Your goal: What you need to produce from the material below is an exact transcription of the lines from the one with "v = s.spriteRgb" through the one with "next hout =>", both included, and no other line.

Material for the task:
/-- The pixel of a sprite at its local position `(lx, ly)` (R76). -/
def localPixel (lx ly : Nat) : SpritePixel := ⟨ly / 8, lx / 8, ly % 8, lx % 8⟩

/-- The colour of a pixel of sprite `n`: its tile's pixel through the sprite's palette (R77). -/
def State.spriteRgb (s : State) (n : Nat) (q : SpritePixel) : U24 :=
  s.palRgb (s.sprPal.read n).toNat
    (nibble (s.tileRow (s.sprTileAt n (q.ty * (s.sprW.read n).toNat + q.tx)).toNat q.r) q.c).toNat

theorem spriteRgb_localPixel_toNat (s : State) (n lx ly : Nat) :
    (s.spriteRgb n (localPixel lx ly)).toNat = spriteColourNat s n lx ly := by
  rw [State.spriteRgb, State.palRgb, rgb332_toNat, nibble_toNat]
  rfl

/-- A sprite of `w × h` tiles has one pixel at a screen position within its `8w × 8h` pixels, and none elsewhere. -/
theorem spritePixel_at_iff :
    (q ∈ spritePixels w h ∧ pixelX x q = sx ∧ pixelY y q = sy) ↔
      (0 ≤ sx - x ∧ sx - x < 8 * w ∧ 0 ≤ sy - y ∧ sy - y < 8 * h) ∧
        q = localPixel (sx - x).toNat (sy - y).toNat := by
  obtain ⟨ty, tx, r, c⟩ := q
  simp only [mem_spritePixels, pixelX, pixelY, Config.tileEdge, localPixel, SpritePixel.mk.injEq]
  constructor
  · rintro ⟨⟨hty, htx, hr, hc⟩, hx, hy⟩
    omega
  · rintro ⟨hin, rfl, rfl, rfl, rfl⟩
    omega

/-- Inside the viewport, two screen positions with one framebuffer key are the same position. -/
theorem fbKey_eq_iff_of_inViewport (hv : inViewport x y = true) (hx : sx < 192) :
    fbKey x.toNat y.toNat = fbKey sx sy ↔ x = sx ∧ y = sy := by
  have := inViewport_iff.1 hv
  simp only [fbKey, Config.viewW]
  omega

section Drawn

variable (hr : Ranges s) (hn : n < 256)
  (hpss : collect (s.drawPixel n x y) (spritePixels (s.sprW.read n).toNat (s.sprH.read n).toNat) = some pss)
include hr hn hpss

/-- What `SPRDRAW` writes: each pixel of the sprite inside the viewport, in its colour. -/
theorem mem_flatten_drawn {p : Nat × U24} :
    p ∈ pss.flatten ↔ ∃ q ∈ spritePixels (s.sprW.read n).toNat (s.sprH.read n).toNat,
      inViewport (pixelX x q) (pixelY y q) = true ∧
        p = (fbKey (pixelX x q).toNat (pixelY y q).toNat, s.spriteRgb n q) := by
  rw [List.mem_flatten]
  constructor
  · rintro ⟨ps, hps, hp⟩
    obtain ⟨q, hq, hdraw⟩ := mem_of_collect hpss hps
    rw [drawPixel_of_ranges hr hn hq, Option.some.injEq] at hdraw
    subst hdraw
    split at hp
    next hv => exact ⟨q, hq, hv, List.mem_singleton.1 hp⟩
    next => cases hp
  · rintro ⟨q, hq, hv, rfl⟩
    obtain ⟨ps, hps, hdraw⟩ := mem_collect_of_mem hpss hq
    rw [drawPixel_of_ranges hr hn hq, Option.some.injEq, if_pos hv] at hdraw
    exact ⟨ps, hps, hdraw ▸ List.mem_singleton.2 rfl⟩

/-- At a viewport pixel `SPRDRAW` writes one value at most: the sprite's colour there, where the sprite covers it. -/
theorem mem_flatten_drawn_at (hx : sx < 192) (hy : sy < 128) {v : U24} :
    (fbKey sx sy, v) ∈ pss.flatten ↔
      (0 ≤ sx - x ∧ sx - x < 8 * (s.sprW.read n).toNat ∧ 0 ≤ sy - y ∧ sy - y < 8 * (s.sprH.read n).toNat) ∧
        v = s.spriteRgb n (localPixel (sx - x).toNat (sy - y).toNat) := by
  rw [mem_flatten_drawn hr hn hpss]
  constructor
  · rintro ⟨q, hq, hv, hp⟩
    obtain ⟨hkey, rfl⟩ := Prod.mk.inj hp
    obtain ⟨hin, rfl⟩ := spritePixel_at_iff.1 ⟨hq, (fbKey_eq_iff_of_inViewport hv hx).1 hkey.symm⟩
    exact ⟨hin, rfl⟩
  · rintro ⟨hin, rfl⟩
    obtain ⟨hq, hqx, hqy⟩ := spritePixel_at_iff.2 ⟨hin, rfl⟩
    refine ⟨_, hq, ?_, ?_⟩
    · rw [hqx, hqy, inViewport_iff]
      omega
    · rw [hqx, hqy]
      rfl

/-- The framebuffer after `SPRDRAW`, one viewport pixel at a time (R77). -/
theorem fbAt_setFbPixels_drawn (hx : sx < 192) (hy : sy < 128) :
    ((s.setFbPixels pss.flatten).fbAt sx sy).toNat =
      if 0 ≤ sx - x ∧ sx - x < 8 * (s.sprW.read n).toNat ∧ 0 ≤ sy - y ∧ sy - y < 8 * (s.sprH.read n).toNat
      then spriteColourNat s n (sx - x).toNat (sy - y).toNat
      else (s.fbAt sx sy).toNat := by
  have hwrites {v : U24} := mem_flatten_drawn_at hr hn hpss hx hy (v := v)
  rw [State.fbAt, State.setFbPixels_fb]
  split
  next hin =>
    rw [← spriteRgb_localPixel_toNat]
    refine congrArg BitVec.toNat (Store.read_writeAll_of_mem s.fb _ (hwrites.2 ⟨hin, rfl⟩) ?_)
    rintro ⟨k, v⟩ hp rfl
    exact (hwrites.1 hp).2
  next hout =>
    refine congrArg BitVec.toNat (Store.read_writeAll_of_not_mem s.fb _ ?_)
    rintro ⟨k, v⟩ hp rfl
    exact hout (hwrites.1 hp).1
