-- ==== Sys2Proof/Machine/Upstream.lean ====
section
/-! DEFINITION. The upstream link, request intake and the egress queue (R118 to R148). -/
namespace Sys2Proof.Machine

/-! ### The link -/

/-- UPSTREAM_HELLO_TIMER_EXPIRY: HELLO again, the interval restarted (R131). -/
def execUpstreamHelloTimerExpiry (s : State) : Host.Outcome State Fault Refusal :=
  if s.up.link = .linking ∧ s.up.hello = some 0 then
    .next (s.modUp (fun u => { u.put (helloSymbol u.segId) with hello := some Config.helloInterval }))
  else .next s

/-- Entry to UP: the timer stops and the credits stand at 0 (R131, R132, R142). -/
def Up.enterUp (u : Up) : Up :=
  { u with link := .up, hello := none, rspCredit := Credit.zero, ntfCredit := Credit.zero, reqCredit := 0 }

/-- Entry to UP with its LINK-UP record, which carries the identity of the controller's HELLO (R132). -/
def State.linkUp (s : State) (identity : BitVec 4) : State :=
  (s.modUp Up.enterUp).handEvent .linkUp .nowhere none (fieldAt identity 0)

/-- UP's own state at link loss: flushed, cancelled, credits 0, LINKING, HELLO sent (R134, R147). -/
def Up.lose (u : Up) : Up :=
  { u with
    link := .linking, hello := some Config.helloInterval, rspCredit := Credit.zero, ntfCredit := Credit.zero,
    reqCredit := 0, parked := false, egress := [], reservations := 0, live := [],
    sent := u.sent ++ [helloSymbol u.segId] }

/-- TT at upstream link loss: OPEN entries become EXPIRED with a fresh quarantine, hold queues are emptied (R92). -/
def State.loseTt (s : State) : Tt :=
  { s.tt with
    entries := s.tt.entries.map (fun e =>
      if e.state = .opened then { e with state := .expired, timer := (s.port e.port).timeoutTicks } else e)
    holds := Table.replicate 4 [] }

/-- Loss of the upstream link, handed to DA, TT, MU and the ports (R134, R147, R165). The ports' timers stand (R113,
R117), but for an idle timer whose conditions the emptied hold queue brings about, which the end of the happening starts
(R103; log 26). -/
def State.loseUpstream (s : State) : State :=
  { s with
    up := s.up.lose
    da := { s.da with intake := [] }
    tt := s.loseTt
    dp := s.dp.map (fun q => { q with slot := [] })
    mu := { s.mu with queue := [] }
    ev := { s.ev with upLinkLoss := satInc s.ev.upLinkLoss } }

/-- HELLO received from the controller: bring-up while LINKING, link loss while UP (R131, R133, R134; log 5). -/
def State.helloFromController (s : State) (identity : BitVec 4) : State :=
  match s.up.link with
  | .linking => s.linkUp identity
  | .up => s.loseUpstream

/-- UPSTREAM_HELLO (R132). A symbol that fails its check is ignored (R125). -/
def execUpstreamHello (arg : SymArg) (check : SymCheck) (s : State) : Host.Outcome State Fault Refusal :=
  if symbolOk .hello arg check then .next (s.helloFromController (helloIdentity arg)).settle else .next s

/-- UPSTREAM_LINK_LOSS (R134); DOWN and loss of symbol lock have no effect while LINKING (R131). A symbol that fails
its check is ignored (R125). -/
def execUpstreamLinkLoss (cause : LossCause) (s : State) : Host.Outcome State Fault Refusal :=
  match cause with
  | .symbolLock => if s.up.link = .up then .next s.loseUpstream.settle else .next s
  | .down arg check =>
    if symbolOk .down arg check ∧ s.up.link = .up then .next s.loseUpstream.settle else .next s
  | .hello arg check =>
    if symbolOk .hello arg check then .next (s.helloFromController (helloIdentity arg)).settle else .next s

/-! ### Request intake -/

/-- A frame counted in the upstream bad-frame counter (R119, R133, R137). -/
def State.countUpBad (s : State) : State := s.modEv (fun e => { e with upBad := satInc e.upBad })

/-- A frame that passed its check lowers the counted REQ credit; at 0 it stays 0 (R137). -/
def Up.useCredit (u : Up) : Up := { u with reqCredit := u.reqCredit - 1 }

/-- An answer whose reservation is taken and used in the same happening: the room falls by one (R136, R139). -/
def Up.answerAtOnce (u : Up) (pair : Pair) (status : Status) : Up :=
  { u with egress := u.egress ++ [.rsp (plainRsp pair status)] }

/-- Acceptance: the pair becomes live, a reservation is taken (R138). -/
def Up.accept (u : Up) (pair : Pair) : Up :=
  { u with live := u.live ++ [pair], reservations := u.reservations + 1 }

/-- Acceptance and the place at the tail of the decode intake (R138). -/
def State.accept (s : State) (r : Request) : State :=
  (s.modUp (fun u => u.accept r.pair)).modDa (fun d => { d with intake := d.intake ++ [r] })

/-- Checks 2 to 6 of R137, for a REQ frame that passed its frame check and has used its credit. -/
def State.acceptOrAnswer (s : State) (f : ReqFields) : State :=
  if s.up.pause then s.countUpBad
  else if s.up.room = 0 then s.countUpBad
  else
    match wellFormedRequest f with
    | none =>
      (s.modUp (fun u => u.answerAtOnce f.pair .badRequest)).modEv
        (fun e => { e with upBadRequest := satInc e.upBadRequest })
    | some r =>
      if r.pair ∈ s.up.live then
        (s.modUp (fun u => u.answerAtOnce r.pair .tagInUse)).modEv
          (fun e => { e with upTagInUse := satInc e.upTagInUse })
      else s.accept r

/-- A frame received on the upstream link while it is UP: its class decides what it is (R118, R133, R137; log 6). -/
def State.takeUpFrame (s : State) (frame : List Word) : State :=
  if frameOk frame then
    match frameClass frame with
    | some .req => (s.modUp Up.useCredit).acceptOrAnswer (readReq frame)
    | some .rsp | some .ntf | none => s.countUpBad
  else s.countUpBad

/-- REQ_FRAME_RECEIVED (R137); discarded without counting while LINKING (R131). -/
def execReqFrameReceived (frame : List Word) (s : State) : Host.Outcome State Fault Refusal :=
  match s.up.link with
  | .linking => .next s
  | .up => .next (s.takeUpFrame frame).settle

/-- UPSTREAM_RSP_NTF_FRAME (R118, R133); discarded without counting while LINKING (R131). -/
def execUpstreamRspNtfFrame (frame : List Word) (s : State) : Host.Outcome State Fault Refusal :=
  match s.up.link with
  | .linking => .next s
  | .up => .next (s.takeUpFrame frame).settle

/-! ### Credits, PARK and WAKE -/

/-- The credit a GRANT replaces; a GRANT for REQ or of no defined class is ignored (R127, R133, R176). -/
def Up.takeGrant (u : Up) (c : Option FrameClass) (count : BitVec 8) : Up :=
  match c with
  | some .rsp => { u with rspCredit := Credit.ofCount count }
  | some .ntf => { u with ntfCredit := Credit.ofCount count }
  | some .req | none => u

/-- UPSTREAM_GRANT: the credit is replaced, and the egress queue sends from its head as far as the credits allow
(R126, R127, R133; log 9). -/
def execUpstreamGrant (arg : SymArg) (check : SymCheck) (s : State) : Host.Outcome State Fault Refusal :=
  if symbolOk .grant arg check ∧ (grantClass arg = some .rsp ∨ grantClass arg = some .ntf) ∧ s.up.link = .up then
    .next (s.modUp (fun u => Up.sendMany u.egress.length (u.takeGrant (grantClass arg) (grantCount arg)))).settle
  else .next s

/-- UPSTREAM_PARK: parked, and the counted credit 0 (R128, R143). -/
def execUpstreamPark (arg : SymArg) (check : SymCheck) (s : State) : Host.Outcome State Fault Refusal :=
  if symbolOk .park arg check ∧ s.up.link = .up then
    .next (s.modUp (fun u => { u with parked := true, reqCredit := 0 })).settle
  else .next s

/-- READY, then GRANT for REQ of the room, or of 0 while the pause is set (R143). -/
def Up.wake (u : Up) : Up :=
  let v := { u with parked := false }.put (plainSymbol .ready)
  v.grantReq (if v.pause then 0 else v.room)

/-- UPSTREAM_WAKE (R143). -/
def execUpstreamWake (arg : SymArg) (check : SymCheck) (s : State) : Host.Outcome State Fault Refusal :=
  if symbolOk .wake arg check ∧ s.up.link = .up then .next (s.modUp Up.wake).settle else .next s

/-! ### The egress queue -/

/-- EGRESS_SEND: the head is sent when the link is UP and the credit of its class allows (R127). -/
def execEgressSend (s : State) : Host.Outcome State Fault Refusal :=
  if s.up.headMaySend then .next (s.modUp Up.sendHead).settle else .next s

/-- NOTIFICATION_CLAIM: the buffered notification of port `p` is taken when it is the claim UP takes next (R102,
R144; log 10). -/
def execNotificationClaim (p : PortNo) (s : State) : Host.Outcome State Fault Refusal :=
  if s.nextClaim = some (.port p) then .next (s.takeClaim (.port p)).settle else .next s

/-- EVENT_CLAIM: the record at the head of the event queue is taken when it is the claim UP takes next (R144, R170;
log 10). -/
def execEventClaim (s : State) : Host.Outcome State Fault Refusal :=
  if s.nextClaim = some .events then .next (s.takeClaim .events).settle else .next s

end Sys2Proof.Machine
end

Completed exercise:
        v = s.spriteRgb n (localPixel (sx - x).toNat (sy - y).toNat) := by
  rw [mem_flatten_drawn hr hn hpss]
  constructor
  · rintro ⟨q, hq, hv, hp⟩
    obtain ⟨hkey, rfl⟩ := Prod.mk.inj hp
    obtain ⟨hin, rfl⟩ := spritePixel_at_iff.1 ⟨hq, (fbKey_eq_iff_of_inViewport hv hx).1 hkey.symm⟩
    exact ⟨hin, rfl⟩
  · rintro ⟨hin, rfl⟩
    obtain ⟨hq, hqx, hqy⟩ := spritePixel_at_iff.2 ⟨hin, rfl⟩
    refine ⟨_, hq, ?_, ?_⟩
    · rw [hqx, hqy, inViewport_iff]
      omega
    · rw [hqx, hqy]
      rfl

/-- The framebuffer after `SPRDRAW`, one viewport pixel at a time (R77). -/
theorem fbAt_setFbPixels_drawn (hx : sx < 192) (hy : sy < 128) :
    ((s.setFbPixels pss.flatten).fbAt sx sy).toNat =
      if 0 ≤ sx - x ∧ sx - x < 8 * (s.sprW.read n).toNat ∧ 0 ≤ sy - y ∧ sy - y < 8 * (s.sprH.read n).toNat
      then spriteColourNat s n (sx - x).toNat (sy - y).toNat
      else (s.fbAt sx sy).toNat := by
  have hwrites {v : U24} := mem_flatten_drawn_at hr hn hpss hx hy (v := v)
  rw [State.fbAt, State.setFbPixels_fb]
  split
  next hin =>
    rw [← spriteRgb_localPixel_toNat]
    refine congrArg BitVec.toNat (Store.read_writeAll_of_mem s.fb _ (hwrites.2 ⟨hin, rfl⟩) ?_)
    rintro ⟨k, v⟩ hp rfl
    exact (hwrites.1 hp).2
  next hout =>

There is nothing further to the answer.